(What is required) Filter the entries below, keeping only lines with "unqueue".

(Supplied entries)
-- ==== Sys2Proof/Machine/MatrixUnit.lean ====
section
/-! DEFINITION. The matrix unit and the gate pipeline: MATRIX_STEP (R45, R46, R112, R145, R146) and GATE_DRAIN (R46, R48, R49,
R113, R114, R147 to R149, R262, R292, R293). Readings of the drain chain are log entry 16's. -/

namespace Sys2Proof.Machine

/-- Whether a square's engines run: the square is in service or its file still stops. -/
def State.engineOn (s : State) (sq : Nat) : Bool :=
  (s.sqSt sq == sqRunning || s.sqSt sq == sqPreempting) && s.pageSt (filePage (sqFile sq)) != stOff

/-- Accumulator of a matrix operation or of a drain. -/
def EngOp.matrixAcc : EngOp → Option Nat
  | .mma _ acc _ _ _ _ _ => some acc
  | .mld acc _ _ => some acc
  | _ => none

def EngOp.drainAcc : EngOp → Option Nat
  | .drn acc _ _ _ => some acc
  | _ => none

/-- First entry of a kind with no earlier entry of the other kind on its accumulator (R41, R46). -/
def nextEntry (mine other : EngOp → Option Nat) (q : List EngEntry) : Option EngEntry :=
  let before := q.takeWhile fun e => (mine e.op).isNone
  match (q.drop before.length) with
  | [] => none
  | e :: _ => if before.any (fun b => other b.op == mine e.op) then none else some e

/-- Take an entry out of the engine queue; TMV entries do not wait for it. -/
def State.unqueue (s : State) (sq : Nat) (e : EngEntry) : State :=
  let x := s.square sq
  s.setSquare sq { x with queue := x.queue.erase e }

/-- `n` fresh free words. -/
def State.freeWords (s : State) (n : Nat) : List Word := (List.range n).map fun i => Config.free (s.free + i) 32

/-- Square cycles of a matrix step (R45, R112). -/
def stepCycles : EngOp → Nat
  | .mma sp _ _ fa fb _ _ =>
    let k := fun f => if f = 1 ∨ f = 2 then 128 else if f = 7 ∨ f = 8 then 16 else 32
    Nat.max (k fa) (k fb) / (if sp then 2 else 1)
  | _ => 64

/-- New cells and kind that a matrix operation writes; none for EX_ACC_KIND. -/
def State.matrixCells (s : State) (x : Square) (y : Group) : EngOp → Option (Nat × Bool × List Word)
  | .mma sp acc z fa fb a b =>
    let int := fmtInt fa
    if !z && x.isInt acc != int then none
    else some (acc, int, stepCells x acc int z (s.tileIn y fa sp a.toNat) (s.tileIn y fb false b.toNat))
  | .mld acc int a =>
    let bs := s.regionRead y (64 * opTILE a.toNat) 4096
    some (acc, int, (List.range 1024).map fun i => BitVec.ofNat 32 (leField bs (4 * i) 4))
  | _ => none

/-- An engine's reads of ranges of a region: words with one wrong bit are corrected, lines with more become poisoned (R52); and whether
one of the ranges meets a poisoned line. -/
def State.scanRanges (s : State) (y : Group) (rs : List (Nat × Nat)) : State :=
  (rs.filter fun r => y.holds r.1 r.2).foldl (fun s r => s.storeScan y.square (y.base + r.1) r.2) s
def State.rangesPoisoned (s : State) (y : Group) (rs : List (Nat × Nat)) : Bool :=
  rs.any fun r => y.holds r.1 r.2 && s.storePoisoned y.square (y.base + r.1) r.2

/-- MATRIX_STEP: the matrix unit takes its next entry and performs it; a poisoned line is a square fault, which goes before an exception
(R52, R132). -/
def execMatrixStep (sq : Nat) (s : State) : Out :=
  .next (
    let x := s.square sq
    match nextEntry EngOp.matrixAcc EngOp.drainAcc x.queue with
    | none => s
    | some e => match s.group e.group with
      | none => s.unqueue sq e
      | some y =>
        let rs := s.engReads y e.op
        let s0 := s.scanRanges y rs
        if !s.engineOn sq then s
        else if s0.rangesPoisoned y rs then s0.squareFault sq
        else match rs.find? fun r => !y.holds r.1 r.2 with
          | some r => s0.exceptEng e.group e.lset e.pc 0x04 .accessDenied r.1
          | none => match s0.matrixCells x y e.op with
              | none => s0.exceptEng e.group e.lset e.pc 0x0B .internalError 0
              | some (acc, int, cells) =>
                let cells := if e.taint then s0.freeWords 1024 else cells
                let s1 := s0.setSquare sq ({ x with queue := x.queue.erase e }.setAcc acc int cells)
                let s2 := if e.taint then { s1 with free := s1.free + 1024 } else s1
                (s2.perfCount sq 0x02 (stepCycles e.op)).settleGroup e.group)

/-! ## The drain chain -/

/-- Round an exact value to FP32 (R147). -/
def rnd32 (x : FVal) : FVal := fpVal (fpCode x)

/-- Elements of `n` values of a type packed from a byte block. -/
def packedVals (t : Ty) (n : Nat) (b : List Byte) : List FVal :=
  let v := leNat b
  (List.range n).map fun k => t.value (v / 2 ^ (t.width * k) % 2 ^ t.width)

/-- Values of an input of the operand list. -/
def State.drnIn (s : State) (y : Group) (ops i n : Nat) : List FVal :=
  let w := s.drnEntry y ops i
  match tyOf (bits w 23 20) with
  | none => []
  | some t => packedVals t n (s.regionRead y (bits w 19 0) (codeBytes (bits w 23 20) n))

/-- A zero and a one. -/
def fvZero : FVal := .fin false 0 0
def fvOne : FVal := .fin false 1 0

/-- The exact value of an activation: 16 GELU, 17 SiLU, 18 sigmoid, 19 tanh, 20 exponential (R113, R292). -/
def actVal (which : Nat) (x : FVal) : FVal :=
  match which with
  | 16 => geluVal x
  | 17 => siluVal x
  | 18 => fxVal (fxSigmoid x.fx)
  | 19 => fxVal (fxTanh x.fx)
  | _ => fxExpVal x.fx

/-- An approximate activation (R151): its limits at the infinities, and otherwise a value within the gate pipeline's bound. -/
def actFn (which : Nat) (x : FVal) : FVal :=
  match which, x with
  | _, .nan => .nan
  | 16, .inf neg => if neg then fvZero else .inf false
  | 17, .inf neg => if neg then fvZero else .inf false
  | 18, .inf neg => if neg then fvZero else fvOne
  | 19, .inf neg => .fin neg 1 0
  | _, .inf neg => if neg then fvZero else .inf false
  | _, .fin s m e =>
    let v := actVal which (.fin s m e)
    fpVal (approxFn which (fpCode (.fin s m e)) v (gateBound v))

/-- Activation or gating product (R113). -/
def actStep (k : Nat) (x g : FVal) : FVal :=
  match k with
  | 0 => x
  | 1 => if x.isNan then .nan else if x.sign then fvZero else rnd32 x
  | 2 => actFn 16 x
  | 3 => actFn 17 x
  | 4 => actFn 18 x
  | 5 => actFn 19 x
  | 6 => rnd32 (FVal.mul x g)
  | 7 => rnd32 (FVal.mul (actFn 17 g) x)
  | _ => rnd32 (FVal.mul (actFn 18 g) x)

/-- Softmax state of a row (R49): maximum, sum. A cleared set holds −infinity and 0. -/
def Square.smxRow (x : Square) (acc r : Nat) : Nat × Nat :=
  ((assocGet 0xFF800000#32 x.smx (acc * 64 + 2 * r)).toNat, (assocGet 0#32 x.smx (acc * 64 + 2 * r + 1)).toNat)

/-- Replace the softmax state of a row. -/
def Square.setSmx (x : Square) (acc r m l : Nat) : Square :=
  let t := assocSet 0xFF800000#32 x.smx (acc * 64 + 2 * r) (BitVec.ofNat 32 m)
  { x with smx := assocSet 0#32 t (acc * 64 + 2 * r + 1) (BitVec.ofNat 32 l) }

(Response)
def State.unqueue (s : State) (sq : Nat) (e : EngEntry) : State :=
      | none => s.unqueue sq e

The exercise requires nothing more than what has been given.